# Around Allenheads Weardale



## stesh (Mar 29, 2015)

Up on the hills


----------



## UrbanX (Mar 29, 2015)

Beautifully composed shots, you should be well proud of that set! 
Cracking stuff, thanks for sharing!


----------



## flyboys90 (Mar 30, 2015)

What a find ! Great shots and a beautiful location,some amazing old vehicles.


----------



## HughieD (Mar 30, 2015)

Spesh. Loving those shots.


----------



## stu8fish (Mar 30, 2015)

Cracking set. Nice.


----------



## smiler (Mar 30, 2015)

Lovely post, I could happily spend time nosing around here, their seems to be other derelict cottages in the background, did you take a look at them?, I enjoyed looking, Thanks


----------



## stesh (Apr 2, 2015)

Hi Smiler,

Yeah there's some cracking derelict farm houses all around that area.


----------



## Potter (Apr 10, 2015)

That's a cool little vehicle graveyard.
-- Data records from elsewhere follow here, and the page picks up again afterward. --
/-- The transfer of a box. -/
def State.tileXfer (s : State) (n : Nat) (j : Job) (q : Nat) (t : Tensor) (sc : List Byte) (cells : List (List Cell))
    (ix : Option Idx) (origin : List Int) (ext : List Nat) : Transfer :=
  let isScale := fld sc 0 4 % 8 = 2
  let ctl := fld sc 4 4
  let plane := (s.boxPlane n j t sc ix origin ext).map Cell.key?
  let side := (s.boxSide n j t ix origin ext).map (·.map Cell.key?)
  let rows := cells.map (fun r => r.map Cell.bit?)
  let each := ix.any (·.gran == 0)
  let extra := (plane ++ side.getD []).filterMap (fun o => o.map (8 * ·))
  let seq := rows.flatMap (fun r => lineSeq each (r.filterMap id)) ++ lineSeq false extra
  { q := q, slot := 0, isParam := false, fmt := t.fmt, beMode := b2n (isScale && bits ctl 1 0 == 1),
    beUni := if isScale then bits ctl 15 8 else 127, extent := ext, rows := rows, plane := plane, side := side,
    rwBlk := if t.weight then blockChannels t ix origin ext else none, lines := requests seq, bad := [], clean := [],
    poison := [], got := [], param := [], group := none, waiting := false, source := false }

/-- The FE goes on from a load unless it stopped the core. -/
def State.loadDone (s : State) (n : Nat) : State := if (s.core n).mode = .stopped then s else s.adv n .fe

/-- Starts a load of a box: waits, then XLATE, counts and the transfer. -/
def State.loadBox (b : State) (n : Nat) (j : Job) (q td m : Nat) (ix : Tensor → List Int → List Nat → State →
    (Option Idx → State → State) → State) (mark : Transfer → State → Transfer × State) : State :=
  if b.loadWaits n q then b
  else
    b.useMap n j m (fun rs zero s =>
      s.useDesc n j b td (fun d s =>
        let t := tensorOf (s.lcnt n) d
        s.useDesc n j b t.scale (fun sc s =>
          let origin := s.feOrigin n j rs
          let ext := rs.map (·.ext)
          ix t origin ext s (fun i s =>
            let cells := s.boxCells n j t false i origin ext
            if s.boxBad n j t sc cells i origin ext then s.xlateFault n
            else
              let s := s.modCore n (·.addRange ((if zero then 0 else countOut cells) +
                (match i with | some i => (i.vals.filter (·.isNone)).length | none => 0)))
              let (x, s) := mark (s.tileXfer n j q t sc cells i origin ext) s
              (s.startXfer n j x).loadDone n))))

/-- No index. -/
def noIdx (_ : Tensor) (_ : List Int) (_ : List Nat) (s : State) (k : Option Idx → State → State) : State := k none s

/-- A group table entry (R254): SOURCE and MEMBERS as local indices. -/
def State.mcEntry (s : State) (slot g : Nat) : Nat × List Nat :=
  (leNat (s.secBytes slot 10 (16 * g) 1), bitList 16 (leNat (s.secBytes slot 10 (16 * g + 2) 2)))

/-- Local index of the logical core of a core. -/
def State.localIdx (s : State) (n : Nat) (j : Job) : Nat := (s.core n).lcore % s.shCores j.slot.val

/-- The core of a local index in the same logical cluster. -/
def State.peer (s : State) (n : Nat) (j : Job) (l : Nat) : Option Nat :=
  j.cores[(s.core n).lcore / s.shCores j.slot.val * s.shCores j.slot.val + l]?

/-- Counts an issue of a core in its group and gives its number (R255). -/
def State.mcCount (s : State) (n : Nat) (j : Job) (g : Nat) : State × Nat :=
  let l := s.localIdx n j
  let cl := clusterOf n
  let k := (((s.cluster cl).groups.find? (fun x => x.job == j.id && x.gid == g)).map (fun x => mapGet x.counts l 0)).getD 0
  (s.modCluster cl (fun c => { c with groups := c.groups.map (fun x =>
    if x.job = j.id ∧ x.gid = g then { x with counts := mapSet x.counts l 0 (k + 1) } else x) }), k)

/-- Makes a transfer the source's or a member's of its group; it waits for the others. -/
def markGroup (n : Nat) (j : Job) (g : Nat) (src : Bool) (x : Transfer) (s : State) : Transfer × State :=
  let (s, k) := s.mcCount n j g
  ({ x with group := some (g, k), waiting := true, source := src }, s)

/-- LD (R123, R195, R254, R595): an ordinary load, a multicast source, or a member's receive. -/
def ld (n : Nat) (s : State) : State :=
  s.issue n .fe (isOp 0x10) (fun w s =>
    match s.coreJob n with
    | none => s
    | some j =>
      let g := bits w 49 46
      let (src, mem) := s.mcEntry j.slot.val g
      let l := s.localIdx n j
      let mark : Transfer → State → Transfer × State :=
        if bit w 50 then
          if l = src then markGroup n j g true else if mem.contains l then markGroup n j g false else fun x s => (x, s)
        else fun x s => (x, s)
      s.loadBox n j (bits w 52 51) (bits w 45 34) (bits w 33 26) noIdx mark)

def execLd (core : Fin 128) (s : State) : Host.Outcome State Fault Refusal := .next (ld core.val s)

/-- RCV (R255, R595): on a member the paired receive; elsewhere SCHEDULE_OVERRUN. -/
def rcv (n : Nat) (s : State) : State :=
  s.issue n .fe (isOp 0x11) (fun w s =>
    match s.coreJob n with
    | none => s
    | some j =>
      let g := bits w 49 46
      if (s.mcEntry j.slot.val g).2.contains (s.localIdx n j) then
        s.loadBox n j (bits w 52 51) (bits w 45 34) (bits w 33 26) noIdx (markGroup n j g false)
      else s.overrun n)

def execRcv (core : Fin 128) (s : State) : Host.Outcome State Fault Refusal := .next (rcv core.val s)

/-- The transfer of a group's `k`th issue on a core. -/
def Core.groupXfer (c : Core) (g k : Nat) : Option Transfer := c.xfers.find? (fun x => x.group == some (g, k))

def Core.setXfer (c : Core) (x : Transfer) : Core :=
  { c with xfers := c.xfers.map (fun y => if sameXfer x y then x else y) }
def Core.dropXfer (c : Core) (x : Transfer) : Core := { c with xfers := c.xfers.filter (fun y => !sameXfer x y) }

/-- A member takes its source's transfer as its own (R256). -/
def State.joinSource (s : State) (g k m : Nat) (x : Transfer) : State :=
  match (s.core m).groupXfer g k with
  | none => s
  | some y =>
    if y.extent = x.extent ∧ y.bytes = x.bytes then
      let y := { x with q := y.q, slot := y.slot, group := y.group, waiting := false, source := false }
      let s := s.modCore m (·.setXfer y)
      if x.lines.isEmpty then ((s.modCore m (·.dropXfer y)).deliver m y).countReg (pgCl (clusterOf m)) 0x110 0 else s
    else s.overrun m

/-- Every member has its paired receive (R255). -/
def State.membersReady (s : State) (g k : Nat) (peers : List (Option Nat)) : Bool :=
  peers.all (fun p => p.any (fun m => ((s.core m).groupXfer g k).isSome))

/-- MCAST_SOURCE_ISSUE (R255, R256): once every member has its paired receive, the source's requests start and each
member takes them as its own; a member whose box differs in size raises SCHEDULE_OVERRUN. How long the FE has waited is
free, and counted in MCAST_WAIT. -/
def mcastSourceIssue (n : Nat) (s : State) : State :=
  match (s.core n).xfers.find? (fun x => x.source && x.waiting), s.coreJob n with
  | some x, some j =>
    match x.group with
    | none => s
    | some (g, k) =>
      let peers := (s.mcEntry j.slot.val g).2.map (s.peer n j)
      if (s.core n).mode = .running ∧ !s.gatedAt n ∧ s.membersReady g k peers then
        let (s, waited) := s.drawNat 32
        (s.countReg (pgCl (clusterOf n)) 0x114 0 waited).readsSpad n x (fun x s =>
          let go := { x with waiting := false }
          let s := s.modCore n (·.setXfer go)
          let s := if x.lines.isEmpty then (s.modCore n (·.dropXfer go)).deliver n go else s
          peers.foldl (fun s p => match p with
            | none => s
            | some m => s.joinSource g k m x) s)
      else s
  | _, _ => s

def execMcastSourceIssue (core : Fin 128) (s : State) : Host.Outcome State Fault Refusal :=
  .next (mcastSourceIssue core.val s)

/-- Positions of the index tensor that a box reads (R205). -/
def idxPos (gran : Nat) (origin : List Int) (ext : List Nat) : List Int :=
  match gran with
  | 0 => (List.range (ext.headD 1)).map (fun e => origin.getD 0 0 + (e : Nat))
  | 1 => (List.range (ext.getD 1 1)).map (fun r => origin.getD 1 0 + (r : Nat))
  | _ => [origin.getD 1 0]

/-- Index values of cells of the index tensor, none where outside it or out of range. -/
def State.idxVals (s : State) (n w lim : Nat) (cells : List Cell) : List (Option Int) :=
  cells.map (fun c => match c with
    | .at b =>
      let v := sext w (elemAt (s.keyByte n) w b)
      if 0 ≤ v ∧ v < (lim : Int) then some v else none
    | _ => none)

/-- Reads the index values of a box (R205): short reads of the index tensor, or of the scratchpad, whose poison stops the
core. -/
def State.useIdx (n : Nat) (j : Job) (b : State) (gran itd : Nat) (t : Tensor) (origin : List Int) (ext : List Nat)
    (s : State) (k : Option Idx → State → State) : State :=
  s.useDesc n j b itd (fun d s =>
    let it := tensorOf (s.lcnt n) d
    let cells := (idxPos gran origin ext).map (fun p => s.cell n j it false [p, 0, 0, 0, 0])
    if cells.contains .bad then s.xlateFault n
    else
      let ls := ((cells.filterMap Cell.bit?).map (fun b => b / 8 / 64 * 64)).eraseDups
      match (s.core n).linesChk ((ls.filter isSpadKey).map (· - 2 ^ 41)) with
      | .bad => s.lineCheckFault n
      | .poison i => s.poisonFault n i
      | .ok =>
        match s.shortReads n (ls.filter (fun l => !isSpadKey l)) with
        | none => b
        | some (s, some i) => s.poisonFault n i
        | some (s, none) =>
          k (some ⟨gran, s.idxVals n (fmtBits it.fmt) (t.dims.getD (if gran = 0 then 0 else 1) 1) cells⟩) s)

/-- GATHER (R205). -/
def gather (n : Nat) (s : State) : State :=
  s.issue n .fe (isOp 0x12) (fun w s =>
    match s.coreJob n with
    | none => s
    | some j =>
      s.loadBox n j (bits w 52 51) (bits w 45 34) (bits w 33 26)
        (fun t o e s' k => State.useIdx n j s (bits w 50 49) (bits w 25 14) t o e s' k) (fun x s => (x, s)))

def execGather (core : Fin 128) (s : State) : Host.Outcome State Fault Refusal := .next (gather core.val s)

/-! ### Tile responses (R123, R129, R196, R256) -/

/-- One line of a transfer arrives on a core. Returns the transfer as it then stands. -/
def Transfer.land (x : Transfer) (run l : Nat) (r : Resp) (p : PInfo) (data : List Byte) : Transfer :=
  { x with
    lines := x.lines.erase (run, l)
    got := putBytes x.got l data
    bad := if r = .corrupt then insN x.bad run else x.bad
    clean := if r = .poisoned ∨ r = .error then insN x.clean run else x.clean
    poison := if r = .poisoned ∨ r = .error then x.poison ++ [(l, p)] else x.poison }

/-- The core takes a landed line: the run's tag check, then the token (R469). -/
def State.landLine (s : State) (n : Nat) (x : Transfer) (run l : Nat) (r : Resp) (p : PInfo) (data : List Byte) : State :=
  let y := x.land run l r p data
  let runDone := !y.lines.any (fun e => e.1 == run)
  if runDone && !x.isParam && !y.clean.contains run && (y.bad.contains run || !s.keyTagOk l) then
    s.coreFault n 1 1 6 0 (if isDramKey l then l / 1024 * 1024 else 0) 63 63
  else
    let s := s.modCore n (·.setXfer y)
    if y.lines.isEmpty then
      let s := (s.modCore n (·.dropXfer y)).deliver n y
      if y.group.isSome && !y.source then s.countReg (pgCl (clusterOf n)) 0x110 0 else s
    else s

/-- The requests that the core has outstanding: the first 512 of its transfers, in issue order (R130). -/
def Core.inFlight (c : Core) : List (Transfer × Nat × Nat) :=
  (c.ownXfers.flatMap (fun x => x.lines.map (fun l => (x, l)))).take 512

/-- TILE_RESPONSE: line `i` of the requests outstanding for queue `q`, in issue order, once its meters have passed it
(R377). -/
def tileResponse (n q i : Nat) (r : Resp) (s : State) : State :=
  let c := s.core n
  match (c.inFlight.filter (fun e => e.1.q == q))[i]?, s.coreJob n, c.mode with
  | some (x, run, l), some j, .running =>
    match s.passKeys n [l] with
    | none => s
    | some s =>
      let (s, r, p) := s.lineResp n l r
      let data := (List.range 64).map (fun k => s.keyByte n (l + k))
      let s := s.landLine n x run l r p data
      match x.group with
      | none => s
      | some (g, k) =>
        (s.mcEntry j.slot.val g).2.foldl (fun s m => match s.peer n j m with
          | none => s
          | some m =>
            match (s.core m).groupXfer g k with
            | some y => if y.waiting then s else s.landLine m y run l r p data
            | none => s) s
  | _, _, _ => s

def execTileResponse (core : Fin 128) (q : Fin 3) (line : Nat) (resp : Resp) (s : State) :
    Host.Outcome State Fault Refusal := .next (tileResponse core.val q.val line resp s)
Strange that there is two Minors the same.


----------



## Consett truckie (Jul 8, 2015)

Great find ,I was wondering where about the location of this site is, I live quite close


----------



## krela (Jul 9, 2015)

Please don't ask for location details, it's against the forum rules.

It pretty much says in the title of the thread anyway, I'm sure you can figure the rest out for yourself.


----------



## scribe (Jul 9, 2015)

Love these shots, old vehicles and old buildings. Very nice.


----------